The basic sourdough loaf
The method here is as simple as simple can be and will prove to you that sourdough breads are not some arcane mystery, but something anyone can produce with minimal effort and time.
To make a couple of good sized loaves, or rather more small rolls, start with the making of the overnight starter `slurry`described on the Bread basics page (link to the right) and let it work overnight. To repeat the method …
The night before you intend to make your bread, put three cups of flour, three cups of water and one cup of your sourdough starter into a bowl. Mix well into a slurry and cover with film. Leave it in the kitchen, pour yourself a drink and go to bed.
The next morning as the tea brews, add three or four more cups of flour (approximately) to the overnight slurry, which will have grown and be emitting bubbles of gas, and mix up your dough. Knead it well – despite what purists tell you, a stout kitchen mixer with a dough hook does as good a job as doing this by hand and is faster too. The actual amount of flour you add at this stage depends on the flour and its ability to absorb water. Remember, if in doubt a wet dough makes better bread than a dry one.
A very nice bread uses white flour for the overnight slurry and adds wholemeal in the morning for stage two – the more white the higher it will rise and the lighter it will be, the more wholemeal you use then the more tasty and solid your loaves will emerge.

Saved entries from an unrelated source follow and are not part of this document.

/-- SUMMIT.CFG.TERM -/
def F.SUMMIT.CFG_TERM : Fld := ⟨0xF, 0x0, 32, 0, 16, .rwS, false, fun _ _ _ => 0x3e8⟩

/-- SUMMIT.GUARD.GUARD -/
def F.SUMMIT.GUARD_GUARD : Fld := ⟨0xF, 0x4, 32, 0, 16, .rwS, false, fun _ _ _ => 0x14⟩

/-- SUMMIT.PATH_k.EN -/
def F.SUMMIT.PATH_EN (k : Nat) : Fld := ⟨0xF, 0x8 + k * 4, 32, 31, 1, .rwS, false, fun _ _ _ => 0⟩

/-- SUMMIT.PATH_k.QUEUE -/
def F.SUMMIT.PATH_QUEUE (k : Nat) : Fld := ⟨0xF, 0x8 + k * 4, 32, 24, 4, .rwS, false, fun _ _ _ => 0xf⟩

/-- SUMMIT.PATH_k.PORT -/
def F.SUMMIT.PATH_PORT (k : Nat) : Fld := ⟨0xF, 0x8 + k * 4, 32, 16, 8, .rwS, false, fun _ _ _ => 0⟩

/-- SUMMIT.PATH_k.VID -/
def F.SUMMIT.PATH_VID (k : Nat) : Fld := ⟨0xF, 0x8 + k * 4, 32, 0, 12, .rwS, false, fun _ _ _ => 0⟩

/-- SUMMIT.BCN_MAC.MAC -/
def F.SUMMIT.BCN_MAC_MAC : Fld := ⟨0xF, 0x10, 64, 0, 48, .rwS, false, fun _ _ _ => 0⟩

/-- SUMMIT.SRC_MAC.MAC -/
def F.SUMMIT.SRC_MAC_MAC : Fld := ⟨0xF, 0x18, 64, 0, 48, .rwS, false, fun _ _ _ => 0⟩

/-- SUMMIT.DEV_ID.DEVICE_ID -/
def F.SUMMIT.DEV_ID_DEVICE_ID : Fld := ⟨0xF, 0x20, 64, 0, 64, .ro, false, fun _ _ _ => Config.deviceId.toNat⟩

/-- SUMMIT.CMD.BUSY -/
def F.SUMMIT.CMD_BUSY : Fld := ⟨0xF, 0x28, 32, 31, 1, .ro, false, fun _ _ _ => 0⟩

/-- SUMMIT.CMD.OP -/
def F.SUMMIT.CMD_OP : Fld := ⟨0xF, 0x28, 32, 26, 2, .rwL, false, fun _ _ _ => 0⟩

/-- SUMMIT.CMD.STATUS -/
def F.SUMMIT.CMD_STATUS : Fld := ⟨0xF, 0x28, 32, 20, 3, .ro, false, fun _ _ _ => 0⟩

/-- SUMMIT.STATUS.PATH_B_OK -/
def F.SUMMIT.STATUS_PATH_B_OK : Fld := ⟨0xF, 0x2C, 32, 7, 1, .ro, false, fun _ _ _ => 0⟩

/-- SUMMIT.STATUS.PATH_A_OK -/
def F.SUMMIT.STATUS_PATH_A_OK : Fld := ⟨0xF, 0x2C, 32, 6, 1, .ro, false, fun _ _ _ => 0⟩

/-- SUMMIT.STATUS.ELIGIBLE -/
def F.SUMMIT.STATUS_ELIGIBLE : Fld := ⟨0xF, 0x2C, 32, 5, 1, .ro, false, fun _ _ _ => 0⟩

/-- SUMMIT.STATUS.LEASE_LIVE -/
def F.SUMMIT.STATUS_LEASE_LIVE : Fld := ⟨0xF, 0x2C, 32, 4, 1, .ro, false, fun _ _ _ => 0⟩

/-- SUMMIT.STATUS.ROLE -/
def F.SUMMIT.STATUS_ROLE : Fld := ⟨0xF, 0x2C, 32, 0, 2, .ro, false, fun _ _ _ => 0⟩

/-- SUMMIT.ERR.PATH_LOST -/
def F.SUMMIT.ERR_PATH_LOST : Fld := ⟨0xF, 0x30, 32, 4, 1, .w1c, false, fun _ _ _ => 0⟩

/-- SUMMIT.ERR.BCN_BAD -/
def F.SUMMIT.ERR_BCN_BAD : Fld := ⟨0xF, 0x30, 32, 3, 1, .w1c, false, fun _ _ _ => 0⟩

/-- SUMMIT.ERR.LAPSED -/
def F.SUMMIT.ERR_LAPSED : Fld := ⟨0xF, 0x30, 32, 2, 1, .w1c, false, fun _ _ _ => 0⟩

/-- SUMMIT.ERR.YIELDED -/
def F.SUMMIT.ERR_YIELDED : Fld := ⟨0xF, 0x30, 32, 1, 1, .w1c, false, fun _ _ _ => 0⟩

/-- SUMMIT.ERR.FOREIGN -/
def F.SUMMIT.ERR_FOREIGN : Fld := ⟨0xF, 0x30, 32, 0, 1, .w1c, false, fun _ _ _ => 0⟩

/-- SUMMIT.QUALITY.QUALITY -/
def F.SUMMIT.QUALITY_QUALITY : Fld := ⟨0xF, 0x34, 32, 0, 32, .rwL, false, fun _ _ _ => 0⟩

/-- SUMMIT.EPOCH.EPOCH -/
def F.SUMMIT.EPOCH_EPOCH : Fld := ⟨0xF, 0x38, 32, 0, 32, .ro, false, fun _ _ _ => 0⟩

/-- SUMMIT.RENEWED.TIME -/
def F.SUMMIT.RENEWED_TIME : Fld := ⟨0xF, 0x40, 128, 0, 128, .ro, false, fun _ _ _ => 0⟩

/-- SUMMIT.LEASE_EXP.TIME -/
def F.SUMMIT.LEASE_EXP_TIME : Fld := ⟨0xF, 0x50, 128, 0, 128, .ro, false, fun _ _ _ => 0⟩

/-- SUMMIT.HOLDER.HOLDER -/
def F.SUMMIT.HOLDER_HOLDER : Fld := ⟨0xF, 0x60, 64, 0, 64, .ro, false, fun _ _ _ => 0⟩

def F.SUMMIT.rows0 : List FldRow :=
  [⟨0, 1, 0, fun _ => F.SUMMIT.CFG_PRIORITY⟩,
   ⟨0, 1, 0, fun _ => F.SUMMIT.CFG_BCN_INT⟩,
   ⟨0, 1, 0, fun _ => F.SUMMIT.CFG_TERM⟩,
   ⟨0, 1, 0, fun _ => F.SUMMIT.GUARD_GUARD⟩,
   ⟨0, 2, 4, F.SUMMIT.PATH_EN⟩,
   ⟨0, 2, 4, F.SUMMIT.PATH_QUEUE⟩,
   ⟨0, 2, 4, F.SUMMIT.PATH_PORT⟩,
   ⟨0, 2, 4, F.SUMMIT.PATH_VID⟩,
   ⟨0, 1, 0, fun _ => F.SUMMIT.BCN_MAC_MAC⟩,
   ⟨0, 1, 0, fun _ => F.SUMMIT.SRC_MAC_MAC⟩,
   ⟨0, 1, 0, fun _ => F.SUMMIT.DEV_ID_DEVICE_ID⟩,
   ⟨0, 1, 0, fun _ => F.SUMMIT.CMD_BUSY⟩]

def F.SUMMIT.rows1 : List FldRow :=
  [⟨0, 1, 0, fun _ => F.SUMMIT.CMD_OP⟩,
   ⟨0, 1, 0, fun _ => F.SUMMIT.CMD_STATUS⟩,
   ⟨0, 1, 0, fun _ => F.SUMMIT.STATUS_PATH_B_OK⟩,
   ⟨0, 1, 0, fun _ => F.SUMMIT.STATUS_PATH_A_OK⟩,
   ⟨0, 1, 0, fun _ => F.SUMMIT.STATUS_ELIGIBLE⟩,
   ⟨0, 1, 0, fun _ => F.SUMMIT.STATUS_LEASE_LIVE⟩,
   ⟨0, 1, 0, fun _ => F.SUMMIT.STATUS_ROLE⟩,
   ⟨0, 1, 0, fun _ => F.SUMMIT.ERR_PATH_LOST⟩,
   ⟨0, 1, 0, fun _ => F.SUMMIT.ERR_BCN_BAD⟩,
   ⟨0, 1, 0, fun _ => F.SUMMIT.ERR_LAPSED⟩,
   ⟨0, 1, 0, fun _ => F.SUMMIT.ERR_YIELDED⟩,
   ⟨0, 1, 0, fun _ => F.SUMMIT.ERR_FOREIGN⟩]

def F.SUMMIT.rows2 : List FldRow :=
  [⟨0, 1, 0, fun _ => F.SUMMIT.QUALITY_QUALITY⟩,
   ⟨0, 1, 0, fun _ => F.SUMMIT.EPOCH_EPOCH⟩,
   ⟨0, 1, 0, fun _ => F.SUMMIT.RENEWED_TIME⟩,
   ⟨0, 1, 0, fun _ => F.SUMMIT.LEASE_EXP_TIME⟩,
   ⟨0, 1, 0, fun _ => F.SUMMIT.HOLDER_HOLDER⟩]

/-- The map of SUMMIT. -/
def F.SUMMIT.rows : List FldRow := F.SUMMIT.rows0 ++ F.SUMMIT.rows1 ++ F.SUMMIT.rows2

/-! GNSS (10_gnss_reference.md) -/

/-- GNSS.CFG.RETURN -/
def F.GNSS.CFG_RETURN : Fld := ⟨0x10, 0x0, 32, 28, 2, .rwS, false, fun _ _ _ => 0⟩

/-- GNSS.CFG.POS_MODE -/
def F.GNSS.CFG_POS_MODE : Fld := ⟨0x10, 0x0, 32, 26, 2, .rwS, false, fun _ _ _ => 0⟩

/-- GNSS.CFG.SPARSE -/
def F.GNSS.CFG_SPARSE : Fld := ⟨0x10, 0x0, 32, 25, 1, .rwS, false, fun _ _ _ => 0⟩

/-- GNSS.CFG.BITS -/
def F.GNSS.CFG_BITS : Fld := ⟨0x10, 0x0, 32, 24, 1, .rwS, false, fun _ _ _ => 0⟩

/-- GNSS.CFG.CN0_MASK -/
def F.GNSS.CFG_CN0_MASK : Fld := ⟨0x10, 0x0, 32, 16, 8, .rwS, false, fun _ _ _ => 0x1e⟩

/-- GNSS.CFG.ELEV_MASK -/
def F.GNSS.CFG_ELEV_MASK : Fld := ⟨0x10, 0x0, 32, 8, 8, .rwS, false, fun _ _ _ => 0xa⟩

/-- GNSS.IF_RATE.RATE -/
def F.GNSS.IF_RATE_RATE : Fld := ⟨0x10, 0x4, 32, 0, 26, .rwS, false, fun _ _ _ => 0⟩

/-- GNSS.IF_FREQ.FREQ -/
def F.GNSS.IF_FREQ_FREQ : Fld := ⟨0x10, 0x8, 32, 0, 32, .rwS, false, fun _ _ _ => 0⟩

/-- GNSS.CABLE_DLY.DLY -/
def F.GNSS.CABLE_DLY_DLY : Fld := ⟨0x10, 0xC, 32, 0, 32, .rwL, false, fun _ _ _ => 0⟩

/-- GNSS.JUMP.LIMIT -/
def F.GNSS.JUMP_LIMIT : Fld := ⟨0x10, 0x10, 32, 0, 30, .rwS, false, fun _ _ _ => 0x64⟩

/-- GNSS.SLEW.MAX -/
def F.GNSS.SLEW_MAX : Fld := ⟨0x10, 0x14, 32, 0, 10, .rwS, false, fun _ _ _ => 0xa⟩

/-- GNSS.HOLD.F0 -/
def F.GNSS.HOLD_F0 : Fld := ⟨0x10, 0x18, 32, 16, 16, .rwS, false, fun _ _ _ => 0x64⟩

/-- GNSS.HOLD.AGE -/
def F.GNSS.HOLD_AGE : Fld := ⟨0x10, 0x18, 32, 8, 8, .rwS, false, fun _ _ _ => 0x14⟩

/-- GNSS.HOLD.AVG -/
def F.GNSS.HOLD_AVG : Fld := ⟨0x10, 0x18, 32, 0, 2, .rwS, false, fun _ _ _ => 1⟩

/-- GNSS.WN_BASE.WEEK -/
def F.GNSS.WN_BASE_WEEK : Fld := ⟨0x10, 0x1C, 32, 0, 16, .rwS, false, fun _ _ _ => 0x924⟩

/-- GNSS.CTRL.ACK -/
def F.GNSS.CTRL_ACK : Fld := ⟨0x10, 0x20, 32, 0, 1, .rwL, false, fun _ _ _ => 0⟩

/-- GNSS.STATUS.NSV_USED -/
def F.GNSS.STATUS_NSV_USED : Fld := ⟨0x10, 0x24, 32, 24, 8, .ro, false, fun _ _ _ => 0⟩

/-- GNSS.STATUS.NSV_TRACKED -/
def F.GNSS.STATUS_NSV_TRACKED : Fld := ⟨0x10, 0x24, 32, 16, 8, .ro, false, fun _ _ _ => 0⟩

/-- GNSS.STATUS.SPARSE_ON -/
def F.GNSS.STATUS_SPARSE_ON : Fld := ⟨0x10, 0x24, 32, 6, 1, .ro, false, fun _ _ _ => 0⟩

/-- GNSS.STATUS.POS_OK -/
def F.GNSS.STATUS_POS_OK : Fld := ⟨0x10, 0x24, 32, 5, 1, .ro, false, fun _ _ _ => 0⟩

/-- GNSS.STATUS.MODEL_VALID -/
def F.GNSS.STATUS_MODEL_VALID : Fld := ⟨0x10, 0x24, 32, 4, 1, .ro, false, fun _ _ _ => 0⟩

/-- GNSS.STATUS.UTC_VALID -/
def F.GNSS.STATUS_UTC_VALID : Fld := ⟨0x10, 0x24, 32, 3, 1, .ro, false, fun _ _ _ => 0⟩

/-- GNSS.STATUS.GSTATE -/
def F.GNSS.STATUS_GSTATE : Fld := ⟨0x10, 0x24, 32, 0, 3, .ro, false, fun _ _ _ => 0⟩

/-- GNSS.ERR.IF_LOST -/
def F.GNSS.ERR_IF_LOST : Fld := ⟨0x10, 0x28, 32, 4, 1, .w1c, false, fun _ _ _ => 0⟩

/-- GNSS.ERR.IF_RANGE -/
def F.GNSS.ERR_IF_RANGE : Fld := ⟨0x10, 0x28, 32, 3, 1, .w1c, false, fun _ _ _ => 0⟩

/-- GNSS.ERR.ACK_IGN -/
def F.GNSS.ERR_ACK_IGN : Fld := ⟨0x10, 0x28, 32, 2, 1, .w1c, false, fun _ _ _ => 0⟩

/-- GNSS.ERR.HOLD_SEEN -/
def F.GNSS.ERR_HOLD_SEEN : Fld := ⟨0x10, 0x28, 32, 1, 1, .w1c, false, fun _ _ _ => 0⟩
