-- ==== Sys2Proof/Machine/Lane.lean ====
section
/-!
DEFINITION. The serial lanes and the PCS of each port (R182 to R211): the phase tracker, locks and LINK_UP, adaptation,
pattern checks, sleep. Lanes and ports are named by their global numbers.
-/
namespace Sys2Proof.Machine

/-- The hidden state of a lane. -/
def State.lane (s : State) (l : Nat) : LaneState := Store.get {} s.lanes l
def State.setLane (s : State) (l : Nat) (x : LaneState) : State := { s with lanes := Store.put {} s.lanes l x }

def State.laneRun (s : State) (l : Nat) : Bool := s.inRun (l / 24) B.LANE (l % 24)
def State.pcsRun (s : State) (p : Nat) : Bool := s.inRun (p / 24) B.PCS (p % 24)

/-- RS-FEC is in force on a port. -/
def State.fec (s : State) (p : Nat) : Bool := s.rfF F.PCS.CFG_FEC (p / 24) (p % 24) == 1

/-! ## Locks and LINK_UP (R193 to R195) -/

/-- The bit of BLOCK_LOCK that a lane of a port owns. -/
def lockBit (l p : Nat) : Nat := l - p

/-- Every lane of the port has lock. -/
def State.blocksLocked (s : State) (p : Nat) : Bool :=
  let v := s.rf F.PCS.STATUS_BLOCK_LOCK (p / 24) (p % 24)
  if s.mode p = 4 then v == 15 else bitSet v 0

/-- Every condition of R195. -/
def State.linkHolds (s : State) (p : Nat) : Bool :=
  let d := p / 24
  let i := p % 24
  s.pcsRun p && s.blocksLocked p && (s.mode p != 4 || s.flag F.PCS.STATUS_ALIGN_LOCK d i) &&
    (!s.fec p || s.flag F.PCS.STATUS_FEC_LOCK d i) && !s.flag F.PCS.STATUS_HI_BER d i &&
    (s.mode p == 1 || (s.lane p).clean)

/-- LINK_UP follows its conditions (R195): event 0, a fall sets LINK_DOWN_SEEN and ends the frame in reception bad; LINK and
a holder's path status follow. -/
def State.refreshLink (s : State) (p : Nat) : State :=
  let d := p / 24
  let i := p % 24
  let up := s.linkHolds p
  if s.portUp p = up then s
  else
    let s1 := (s.putFlag F.PCS.STATUS_LINK_UP d i up).raise d B.PCS i 0
    let s2 := if up then s1
      else
        let x := s1.port p
        (s1.setPort p { x with rx := x.rx.map fun r => { r with bad := true } }).setFlag F.PCS.ERR_LINK_DOWN_SEEN d i
    (s2.linkUpChange p up).holderPaths

/-- What a port's transmitter sends while no frame is on it (R195, R202, the text after R210): 0 nothing, 1 idle, 2 Remote
Fault, 3 Local Fault, 4 a test pattern, 5 LPI, 6 /I2/. -/
def State.sends (s : State) (p : Nat) : Nat :=
  let d := p / 24
  let i := p % 24
  if !s.laneRun p then 0
  else if s.rfF F.LANE.TEST_TX_PAT d i ≠ 0 then 4
  else if !s.pcsRun p then (if s.mode p = 1 then 6 else 3)
  else if s.flag F.LANE.SLEEP_TX_ASLEEP d i then 5
  else if s.mode p = 1 then (if s.portUp p then 1 else 6)
  else if s.portUp p then 1
  else if !s.blocksLocked p || (s.mode p == 4 && !s.flag F.PCS.STATUS_ALIGN_LOCK d i) ||
      (s.fec p && !s.flag F.PCS.STATUS_FEC_LOCK d i) || s.flag F.PCS.STATUS_HI_BER d i ||
      s.flag F.PCS.STATUS_LF_RX d i then 2
  else 1

/-! ## Continuity (R191) -/

/-- PT_GEN advances, once for all causes of one tick, which stands for the lane island's cycle: event 1; the LINK of a
timing lane's port re-measures. -/
def State.ptGen (s : State) (l : Nat) : State :=
  if (s.lane l).genAt = s.tick (l / 24) + 1 then s
  else
    let s0 := s.setLane l { s.lane l with genAt := s.tick (l / 24) + 1 }
    let s1 := (s0.addWrap F.LANE.STATUS_PT_GEN (l / 24) (l % 24) 1).raise (l / 24) B.LANE (l % 24) 1
    if s1.portOf l = l then s1.linkGen l else s1

/-- PT_LOCK changes: event 0. -/
def State.setPtLock (s : State) (l : Nat) (b : Bool) : State :=
  s.wfRaise F.LANE.STATUS_PT_LOCK (l / 24) (l % 24) (ofBool b) 0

Allow the final dough to rise to about double its original volume (you will find it rises at a rate dependant upon the temperature in your kitchen, the starter has been well primed and is bursting with energy) and then knead it again gently and divide into two. You can put the dough into bread pans for a conventional shaped loaf or else make cobs on a sheet (see note below). Cover and allow to rise for an hour, more or less, until they are about right then bake in an oven at 400degF (375degF if fan assisted) for 30-35 minutes, cool on a rack and eat. There will be additional rising in the oven. This is about as basic as bread can be.
Notes on baking cobs
A cob is a loaf that is not shaped or constrained in a mould – if you are using a yeast dough then simply shaping the ball and putting it on a sheet is all you need to do but the nature of a sourdough means that the as the dough matures it tends to soften and spread with the result that given a couple of hours to rise it is as likely to spread sideways as upwards. The old bakers had a very simple answer to this – use a wicker basket.
Take one of those small and very cheap Chinese (etc) wicker baskets you can pick up anywhere for a dollar, the sort you might use to bring rolls to the table in. Line it with an old tea-towel and dust it lightly with flour then place your bread dough inside. Cut a couple of slashes in the top of the dough with a sharp knife and cover it while it rises. When ready to bake your bread lift the towel and dough together, place them in the palm of one hand and gently roll the cloth from under the dough as you place it on the baking sheet; the cloth will not stick to the dough and this transfer process is easy to do – just be gentle. This way the loaf will have retained a good cob-shape and can be baked without height rather than breadth s its main feature.